The woman was admitted to hospital for several months, about four years ago,  after she was shot by bandits as she walked in the ranch.

Den of criminals

“We are going to summon the conservancy owner. We want her to tell us why she is not ready to surrender the conservancy to the government.

We want to know why her conservancy has become a den of criminals,” said Bungoma Senator Moses Wetang’ula, who is a member of the committee.

Wetang’ula said that a motion to declare the conservancy as a dangerous zone would be tabled in the Senate. 

He said that the motion will, among other things, be seeking to compel the government to take over the management of the conservancy and deploy KWS officers to secure it.

The committee chaired by Kisumu Senator Fred Outa on Monday toured the three violence hot spots in the county - Ol Moran, Wangwachi and Matuiku in Laikipia West.

“We will do whatever it takes to make sure that peace is restored in this area. We want to know who are financing these criminals and those behind the cattle rustling,” he said. 

Outa appealed to President Uhuru Kenyatta to restore peace in the restive Laikipia, as part of his legacy for  a united Kenya.

The five-member committee urged the government to bring discipline among  provincial administrators in the counties of Laikipia, Baringo, Samburu and Isiolo counties.

 Laikipia Senator John Kinyua called for reinstatement of 400 National Police Reservists who were withdrawn two years ago. He said they should be paid well.

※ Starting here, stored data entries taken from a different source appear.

/-! ## `State.finish` -/

@[simp] theorem State.finish_cmd (s : State) (dst : List Byte) (len aux : Nat) : (s.finish dst len aux).cmd = s.cmd := rfl
@[simp] theorem State.finish_busy (s : State) (dst : List Byte) (len aux : Nat) : (s.finish dst len aux).busy = false := rfl
@[simp] theorem State.finish_done (s : State) (dst : List Byte) (len aux : Nat) : (s.finish dst len aux).done = true := rfl
@[simp] theorem State.finish_err (s : State) (dst : List Byte) (len aux : Nat) : (s.finish dst len aux).err = s.err := rfl
@[simp] theorem State.finish_errCode (s : State) (dst : List Byte) (len aux : Nat) : (s.finish dst len aux).errCode = s.errCode := rfl
@[simp] theorem State.finish_ie (s : State) (dst : List Byte) (len aux : Nat) : (s.finish dst len aux).ie = s.ie := rfl
@[simp] theorem State.finish_srcAddr (s : State) (dst : List Byte) (len aux : Nat) : (s.finish dst len aux).srcAddr = s.srcAddr := rfl
@[simp] theorem State.finish_srcLen (s : State) (dst : List Byte) (len aux : Nat) : (s.finish dst len aux).srcLen = s.srcLen := rfl
@[simp] theorem State.finish_dstAddr (s : State) (dst : List Byte) (len aux : Nat) : (s.finish dst len aux).dstAddr = s.dstAddr := rfl
@[simp] theorem State.finish_dstCap (s : State) (dst : List Byte) (len aux : Nat) : (s.finish dst len aux).dstCap = s.dstCap := rfl
@[simp] theorem State.finish_srcW (s : State) (dst : List Byte) (len aux : Nat) : (s.finish dst len aux).srcW = s.srcW := rfl
@[simp] theorem State.finish_srcH (s : State) (dst : List Byte) (len aux : Nat) : (s.finish dst len aux).srcH = s.srcH := rfl
@[simp] theorem State.finish_dstW (s : State) (dst : List Byte) (len aux : Nat) : (s.finish dst len aux).dstW = s.dstW := rfl
@[simp] theorem State.finish_dstH (s : State) (dst : List Byte) (len aux : Nat) : (s.finish dst len aux).dstH = s.dstH := rfl
@[simp] theorem State.finish_resultLen (s : State) (dst : List Byte) (len aux : Nat) : (s.finish dst len aux).resultLen = registerValue len := rfl
@[simp] theorem State.finish_resultAux (s : State) (dst : List Byte) (len aux : Nat) : (s.finish dst len aux).resultAux = registerValue aux := rfl
@[simp] theorem State.finish_errInfo (s : State) (dst : List Byte) (len aux : Nat) : (s.finish dst len aux).errInfo = s.errInfo := rfl
@[simp] theorem State.finish_memSize (s : State) (dst : List Byte) (len aux : Nat) : (s.finish dst len aux).memSize = s.memSize := rfl
@[simp] theorem State.finish_mem (s : State) (dst : List Byte) (len aux : Nat) : (s.finish dst len aux).mem = s.mem.writeBytes s.dstAddr.toNat dst := rfl
@[simp] theorem State.finish_inputs (s : State) (dst : List Byte) (len aux : Nat) : (s.finish dst len aux).inputs = s.inputs := rfl
@[simp] theorem State.finish_reply (s : State) (dst : List Byte) (len aux : Nat) : (s.finish dst len aux).reply = s.reply := rfl

/-! ## `State.answer` -/

@[simp] theorem State.answer_cmd (s : State) (r : Reply) : (s.answer r).cmd = s.cmd := rfl
@[simp] theorem State.answer_busy (s : State) (r : Reply) : (s.answer r).busy = s.busy := rfl
@[simp] theorem State.answer_done (s : State) (r : Reply) : (s.answer r).done = s.done := rfl
@[simp] theorem State.answer_err (s : State) (r : Reply) : (s.answer r).err = s.err := rfl
@[simp] theorem State.answer_errCode (s : State) (r : Reply) : (s.answer r).errCode = s.errCode := rfl
@[simp] theorem State.answer_ie (s : State) (r : Reply) : (s.answer r).ie = s.ie := rfl
@[simp] theorem State.answer_srcAddr (s : State) (r : Reply) : (s.answer r).srcAddr = s.srcAddr := rfl
@[simp] theorem State.answer_srcLen (s : State) (r : Reply) : (s.answer r).srcLen = s.srcLen := rfl
@[simp] theorem State.answer_dstAddr (s : State) (r : Reply) : (s.answer r).dstAddr = s.dstAddr := rfl
@[simp] theorem State.answer_dstCap (s : State) (r : Reply) : (s.answer r).dstCap = s.dstCap := rfl
@[simp] theorem State.answer_srcW (s : State) (r : Reply) : (s.answer r).srcW = s.srcW := rfl
@[simp] theorem State.answer_srcH (s : State) (r : Reply) : (s.answer r).srcH = s.srcH := rfl
@[simp] theorem State.answer_dstW (s : State) (r : Reply) : (s.answer r).dstW = s.dstW := rfl
@[simp] theorem State.answer_dstH (s : State) (r : Reply) : (s.answer r).dstH = s.dstH := rfl
@[simp] theorem State.answer_resultLen (s : State) (r : Reply) : (s.answer r).resultLen = s.resultLen := rfl
@[simp] theorem State.answer_resultAux (s : State) (r : Reply) : (s.answer r).resultAux = s.resultAux := rfl
@[simp] theorem State.answer_errInfo (s : State) (r : Reply) : (s.answer r).errInfo = s.errInfo := rfl
@[simp] theorem State.answer_memSize (s : State) (r : Reply) : (s.answer r).memSize = s.memSize := rfl
@[simp] theorem State.answer_mem (s : State) (r : Reply) : (s.answer r).mem = s.mem := rfl
@[simp] theorem State.answer_inputs (s : State) (r : Reply) : (s.answer r).inputs = s.inputs := rfl
@[simp] theorem State.answer_reply (s : State) (r : Reply) : (s.answer r).reply = r := rfl

/-! ## `State.store` -/

@[simp] theorem State.store_cmd (s : State) (addr : Nat) (bytes : List Byte) : (s.store addr bytes).cmd = s.cmd := rfl
@[simp] theorem State.store_busy (s : State) (addr : Nat) (bytes : List Byte) : (s.store addr bytes).busy = s.busy := rfl
@[simp] theorem State.store_done (s : State) (addr : Nat) (bytes : List Byte) : (s.store addr bytes).done = s.done := rfl
@[simp] theorem State.store_err (s : State) (addr : Nat) (bytes : List Byte) : (s.store addr bytes).err = s.err := rfl
@[simp] theorem State.store_errCode (s : State) (addr : Nat) (bytes : List Byte) : (s.store addr bytes).errCode = s.errCode := rfl
@[simp] theorem State.store_ie (s : State) (addr : Nat) (bytes : List Byte) : (s.store addr bytes).ie = s.ie := rfl
@[simp] theorem State.store_srcAddr (s : State) (addr : Nat) (bytes : List Byte) : (s.store addr bytes).srcAddr = s.srcAddr := rfl
@[simp] theorem State.store_srcLen (s : State) (addr : Nat) (bytes : List Byte) : (s.store addr bytes).srcLen = s.srcLen := rfl
@[simp] theorem State.store_dstAddr (s : State) (addr : Nat) (bytes : List Byte) : (s.store addr bytes).dstAddr = s.dstAddr := rfl
@[simp] theorem State.store_dstCap (s : State) (addr : Nat) (bytes : List Byte) : (s.store addr bytes).dstCap = s.dstCap := rfl
@[simp] theorem State.store_srcW (s : State) (addr : Nat) (bytes : List Byte) : (s.store addr bytes).srcW = s.srcW := rfl
@[simp] theorem State.store_srcH (s : State) (addr : Nat) (bytes : List Byte) : (s.store addr bytes).srcH = s.srcH := rfl
@[simp] theorem State.store_dstW (s : State) (addr : Nat) (bytes : List Byte) : (s.store addr bytes).dstW = s.dstW := rfl
@[simp] theorem State.store_dstH (s : State) (addr : Nat) (bytes : List Byte) : (s.store addr bytes).dstH = s.dstH := rfl
@[simp] theorem State.store_resultLen (s : State) (addr : Nat) (bytes : List Byte) : (s.store addr bytes).resultLen = s.resultLen := rfl
@[simp] theorem State.store_resultAux (s : State) (addr : Nat) (bytes : List Byte) : (s.store addr bytes).resultAux = s.resultAux := rfl
@[simp] theorem State.store_errInfo (s : State) (addr : Nat) (bytes : List Byte) : (s.store addr bytes).errInfo = s.errInfo := rfl
@[simp] theorem State.store_memSize (s : State) (addr : Nat) (bytes : List Byte) : (s.store addr bytes).memSize = s.memSize := rfl
@[simp] theorem State.store_mem (s : State) (addr : Nat) (bytes : List Byte) : (s.store addr bytes).mem = s.mem.writeBytes addr bytes := rfl
@[simp] theorem State.store_inputs (s : State) (addr : Nat) (bytes : List Byte) : (s.store addr bytes).inputs = s.inputs := rfl
@[simp] theorem State.store_reply (s : State) (addr : Nat) (bytes : List Byte) : (s.store addr bytes).reply = s.reply := rfl
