/-- The first emission is the string buffer and indices after it. -/
theorem emissions_head (rest : List Nat) (e : Encoder) (buf : List Nat) :
    ∃ more tail, emissions e buf rest = (e, buf ++ more) :: tail := by
  induction rest generalizing e buf with
  | nil => exact ⟨[], [], by rw [List.append_nil]; rfl⟩
  | cons k rest ih =>
    cases hk : e.code? (buf ++ [k]) with
    | some c =>
      obtain ⟨more, tail, h⟩ := ih e (buf ++ [k])
      exact ⟨k :: more, tail, by rw [emissions_of_known hk, h, List.append_assoc, List.singleton_append]⟩
    | none => exact ⟨[], _, by rw [emissions_of_unknown hk, List.append_nil]⟩

/-- An emission and the next one: the string with the next one's first index was unknown and is what the table gets. -/
def Follows (p q : Encoder × List Nat) : Prop :=
  p.1.code? (p.2 ++ q.2.take 1) = none ∧ q.1 = p.1.afterDataCode (some (p.2 ++ q.2.take 1))

theorem isChain_emissions (rest : List Nat) (e : Encoder) (buf : List Nat) : (emissions e buf rest).IsChain Follows := by
  induction rest generalizing e buf with
  | nil => exact List.isChain_singleton _
  | cons k rest ih =>
    cases hk : e.code? (buf ++ [k]) with
    | some c =>
      rw [emissions_of_known hk]
      exact ih e _
    | none =>
      obtain ⟨more, tail, h⟩ := emissions_head rest (e.afterDataCode (some (buf ++ [k]))) [k]
      have hrest := ih (e.afterDataCode (some (buf ++ [k]))) [k]
      rw [emissions_of_unknown hk]
      rw [h] at hrest ⊢
      exact List.isChain_cons_cons.mpr ⟨⟨hk, rfl⟩, hrest⟩

/-- The encoder knows every beginning of the string. -/
def KnowsBeginnings (e : Encoder) (str : List Nat) : Prop :=
  ∀ n, 1 ≤ n → n ≤ str.length → ∃ c, e.code? (str.take n) = some c

theorem knowsBeginnings_singleton {e : Encoder} {k : Nat} (h : ∃ c, e.code? [k] = some c) : KnowsBeginnings e [k] := by
  intro n h1 hn
  obtain rfl : n = 1 := Nat.le_antisymm hn h1
  exact h

theorem KnowsBeginnings.snoc {e : Encoder} {str : List Nat} (h : KnowsBeginnings e str) {k : Nat}
    (hk : ∃ c, e.code? (str ++ [k]) = some c) : KnowsBeginnings e (str ++ [k]) := by
  intro n h1 hn
  obtain hle | heq : n ≤ str.length ∨ n = (str ++ [k]).length := by
    rw [List.length_append, List.length_singleton] at hn ⊢
    omega
  · rw [List.take_append_of_le_length hle]
    exact h n h1 hle
  · rwa [heq, List.take_length]

/-- Every string emitted is known with all its beginnings, if the single indices are. -/
theorem knows_of_mem_emissions (rest : List Nat) {e : Encoder} {buf : List Nat} (hbuf : buf ≠ [])
    (hknows : KnowsBeginnings e buf) (hsingle : ∀ k ∈ rest, ∃ c, e.code? [k] = some c) :
    ∀ p ∈ emissions e buf rest, p.2 ≠ [] ∧ KnowsBeginnings p.1 p.2 := by
  induction rest generalizing e buf with
  | nil =>
    intro p hp
    obtain rfl := List.mem_singleton.mp hp
    exact ⟨hbuf, hknows⟩
  | cons k rest ih =>
    obtain ⟨hk1, hrest⟩ := List.forall_mem_cons.mp hsingle
    cases hk : e.code? (buf ++ [k]) with
    | some c =>
      rw [emissions_of_known hk]
      exact ih (List.append_ne_nil_of_right_ne_nil _ (List.cons_ne_nil _ _)) (hknows.snoc ⟨c, hk⟩) hrest
    | none =>
      rw [emissions_of_unknown hk]
      refine List.forall_mem_cons.mpr ⟨⟨hbuf, hknows⟩, ?_⟩
      exact ih (List.cons_ne_nil _ _) (knowsBeginnings_singleton (code?_afterDataCode hk1 _))
        fun i hi => code?_afterDataCode (hrest i hi) _

/-! ## The parts of a stream -/

/-- The string `str` has the code c when data code j is emitted: a single index, or an entry that a code before j made
(44_lzw_encoder.md R203, R205). -/
def KnownString (nexp : Nat) (part : Nat → List Nat) (j : Nat) (str : List Nat) (c : Nat) : Prop :=
  (c < 2 ^ (nexp + 1) ∧ str = [c]) ∨
    ∃ i < j, c = 2 ^ (nexp + 1) + 2 + i ∧ c < 4096 ∧ str = part i ++ (part (i + 1)).take 1

theorem knownString_succ_iff (nexp : Nat) (part : Nat → List Nat) (j : Nat) (str : List Nat) (c : Nat) :
    KnownString nexp part (j + 1) str c ↔ KnownString nexp part j str c ∨
      (c = 2 ^ (nexp + 1) + 2 + j ∧ c < 4096 ∧ str = part j ++ (part (j + 1)).take 1) := by
  constructor
  · rintro (hsingle | ⟨i, hi, hentry⟩)
    · exact .inl (.inl hsingle)
    · obtain hlt | rfl := Nat.lt_succ_iff_lt_or_eq.mp hi
      exacts [.inl (.inr ⟨i, hlt, hentry⟩), .inr hentry]
  · rintro ((hsingle | ⟨i, hi, hentry⟩) | hentry)
    exacts [.inl hsingle, .inr ⟨i, Nat.lt_succ_of_lt hi, hentry⟩, .inr ⟨j, Nat.lt_succ_self j, hentry⟩]

/-- The stream cut into m parts, each the longest string that is known when its code is emitted (44_lzw_encoder.md R204). -/
structure LongestParts (nexp m : Nat) (part : Nat → List Nat) (code : Nat → Nat) : Prop where
  pos : 1 ≤ m
  nonempty : ∀ j < m, part j ≠ []
  known : ∀ j < m, KnownString nexp part j (part j) (code j)
  beginnings : ∀ j < m, ∀ n, 1 ≤ n → n ≤ (part j).length → ∃ c, KnownString nexp part j ((part j).take n) c
  longest : ∀ j, j + 1 < m → ∀ c, ¬KnownString nexp part j (part j ++ (part (j + 1)).take 1) c

/-- The data codes of a cut stream with their widths. -/
def dataCodes (nexp m : Nat) (code : Nat → Nat) : List (Nat × Nat) :=
  (List.range m).map fun j => (code j, codeWidth nexp j)

theorem mem_table_of_code? {e : Encoder} {str : List Nat} {c : Nat} (h : e.code? str = some c) : (str, c) ∈ e.table := by
  obtain ⟨l₁, l₂, heq, -⟩ := List.lookup_eq_some_iff.mp h
  rw [heq]
  exact List.mem_append_cons_self

theorem not_mem_table_of_code? {e : Encoder} {str : List Nat} (h : e.code? str = none) (c : Nat) :
    (str, c) ∉ e.table := fun hmem => by
  simpa using List.lookup_eq_none_iff.mp h _ hmem

/-- The string of emission j. -/
def partAt (ems : List (Encoder × List Nat)) (j : Nat) : List Nat := (ems[j]?).elim [] Prod.snd

/-- The code of emission j. -/
def codeAt (ems : List (Encoder × List Nat)) (j : Nat) : Nat := (ems[j]?).elim 0 fun p => (p.1.emit p.2).1

section Emissions

variable {ems : List (Encoder × List Nat)} {j : Nat}

theorem partAt_eq (h : j < ems.length) : partAt ems j = ems[j].2 := by simp [partAt, h]

theorem codeAt_eq (h : j < ems.length) : codeAt ems j = (ems[j].1.emit ems[j].2).1 := by simp [codeAt, h]

theorem flatMap_partAt (ems : List (Encoder × List Nat)) :
    (List.range ems.length).flatMap (partAt ems) = ems.flatMap Prod.snd := by
  rw [List.flatMap_def, List.flatMap_def]
  congr 1
  apply List.ext_getElem (by simp)
  intro j hj _
  rw [List.getElem_map, List.getElem_map, List.getElem_range, partAt_eq]

variable {nexp : Nat} (hat : ∀ j (h : j < ems.length), AtCode nexp j ems[j].1)
include hat

theorem map_emit_eq : ems.map (fun p => p.1.emit p.2) = dataCodes nexp ems.length (codeAt ems) := by
  apply List.ext_getElem (by simp [dataCodes])
  intro j hj _
  have hlt : j < ems.length := by simpa using hj
  simp only [dataCodes, List.getElem_map, List.getElem_range, codeAt_eq hlt, ← (hat j hlt).width]
  rfl

variable (hchain : ems.IsChain Follows) (hstart : ∀ h : 0 < ems.length, ems[0].1 = Encoder.start nexp)
include hchain hstart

The government has deployed more police officers and created new administrative units to shore up security in the devolved unit.

Interior Cabinet Secretary Fred Matiang’i said an entire Police Division will be stationed at the newly-gazetted Kirima Division and two additional police stations established in the area.

Matiang’i on Friday also created a new administrative sub county to tackle insecurity in the area. 

Meanwhile, learning in schools that had been closed due to insecurity continued yesterday with the population of learners improving significantly after a slow start on Monday.

The troubled Ol Moran area also marked the fourth day without any insecurity incident.

 At Ol Moran Primary School, the headteacher James Timeka said they expected the number of learners to hit more than 100 by yesterday afternoon. 

Only 65 pupils and three teachers had reported on Monday, when the school reopened after several weeks of closure due to violence.

 “The presence of armed police officers is creating a feel of security, thus attracting more pupils and teachers back to school,” said Timeka. 

The school’s population is 583 pupils and 13 teachers.

 Miharati Primary School located at the epicenter of the conflict zone remained without pupils, a situation attributed to pupils and their parents having fled to Ol Moran town. 

 “Most people have fled their homes in Miharati village. That is why we don’t have learners at the school,” Rift Valley Regional Commissioner, George Natembeya said.

  Mirigwet Primary School where there was an attempt by bandits to burn the school recorded low turnout.

 Tumaini Primary School remains empty but its pupils are learning at provisional classes at the St Mark Ol Moran Catholic Church. The school is located near the volatile Laikipia Nature Conservancy.